(Data for processing Opens)

/-- The integer types of R80 with their codes 8 to 15. -/
inductive IntType where
  | i8 | n8 | i16 | n16 | i32 | n32 | i64 | n64
deriving DecidableEq, Repr

/-- The destination types of a conversion, R80. -/
inductive NumType where
  | float (f : FloatType)
  | int (t : IntType)
deriving DecidableEq, Repr

/-- The scalar formats of the arithmetic ops of R77. -/
inductive ScalarFmt where
  | f32 | f64
deriving DecidableEq, Repr

/-- The predicates of `fcmp`, R79. -/
inductive FPred where
  | eq | lt | le | un
deriving DecidableEq, Repr

/-- A neighbour offset of `cellkey`, R75. -/
inductive Delta where
  | zero | plus | minus
deriving DecidableEq, Repr

/-- The hints of `pref`, R95. -/
inductive Hint where
  | l1 | segment | mere
deriving DecidableEq, Repr

/-- The parts of a row that `evst` stores, R166. -/
inductive Part where
  | whole | lo | hi
deriving DecidableEq, Repr

/-- The ty field of a cell word, R50: signed, unsigned, float, raw. -/
inductive Ty where
  | i | n | f | r
deriving DecidableEq, Repr

/-- The four links of a tile, in the order of their codes (R51, R52). -/
inductive Link where
  | north | east | south | west
deriving DecidableEq, Repr

/-- The source codes of R51. -/
inductive Src where
  | tok | link (l : Link) | iter | lane | zero | c (n : Fin 8) | v (n : Fin 16)
deriving DecidableEq, Repr

/-- The target codes of R52. -/
inductive Tgt where
  | slotA (i : Fin 16) | slotB (i : Fin 16) | reg (n : Fin 16) | link (l : Link) | done | none | slotC (i : Fin 8)
deriving DecidableEq, Repr

/-- The agents that issue instructions: swarm threads, the sequencers of R59, and one instruction of one cell tile (R102). -/
inductive AgentId where
  | thread (core slot : Nat)
  | region (cl : Nat)
  | matrix (cl b : Nat)
  | epilogue (cl b : Nat)
  | copySeq (cl b : Nat)
  | tile (cl pos idx : Nat)
deriving DecidableEq, Repr

/-- An address generator: a memory-port tile of the module, or running copy n of a copy engine (R297). -/
inductive GenNode where
  | port (p : Nat)
  | copy (e n : Nat)
deriving DecidableEq, Repr

/-- What waits for Krany's fault service (R206, R297). -/
inductive FaultSite where
  | agent (a : AgentId)
  | node (g : GenNode)
  /-- The start or save of a task (R358, R368). -/
  | task (t : Nat)
deriving DecidableEq, Repr

/-- What a peer asks of a shared page (R325, R395). -/
inductive RemoteOp where
  | read | write | add | and | or | xor | min | max | minn | maxn | swap | fadd | fmin | fmax | cas (expected : Word) | incw
deriving DecidableEq, Repr

/-- What a host access reaches (R352, R387, R388). -/
inductive HostTarget where
  | memory (pa : Nat)
  | kickPage (q off : Nat)
  | register (off : Nat)
deriving DecidableEq, Repr

/-- A unit that is retired or restored (R408), by its number on the module. -/
inductive ModuleUnit where
  | cluster (n : Nat) | block (n : Nat) | core (n : Nat) | slice (n : Nat) | stack (n : Nat) | pseudoChannel (n : Nat) | lane (port : Nat)
deriving DecidableEq, Repr

/-- What flash holds beside the journal: the two copies of the configuration table, each with the number its signature is known by, and the images by offset, each by the number its digest is known by (R402). -/
structure FlashTables where
  tableA : Option (Vector (BitVec 64) 8 × Nat)
  tableB : Option (Vector (BitVec 64) 8 × Nat)
  images : List (Nat × Nat)
deriving DecidableEq, Repr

(Data for processing Closes)

What is needed is an exact copy of the lines above, from the one containing "inductive FaultSite where" through the one containing "inductive ModuleUnit where", with nothing added.

inductive FaultSite where
  | agent (a : AgentId)
  | node (g : GenNode)
  /-- The start or save of a task (R358, R368). -/
  | task (t : Nat)
deriving DecidableEq, Repr

/-- What a peer asks of a shared page (R325, R395). -/
inductive RemoteOp where
  | read | write | add | and | or | xor | min | max | minn | maxn | swap | fadd | fmin | fmax | cas (expected : Word) | incw
deriving DecidableEq, Repr

/-- What a host access reaches (R352, R387, R388). -/
inductive HostTarget where
  | memory (pa : Nat)
  | kickPage (q off : Nat)
  | register (off : Nat)
deriving DecidableEq, Repr

/-- A unit that is retired or restored (R408), by its number on the module. -/
inductive ModuleUnit where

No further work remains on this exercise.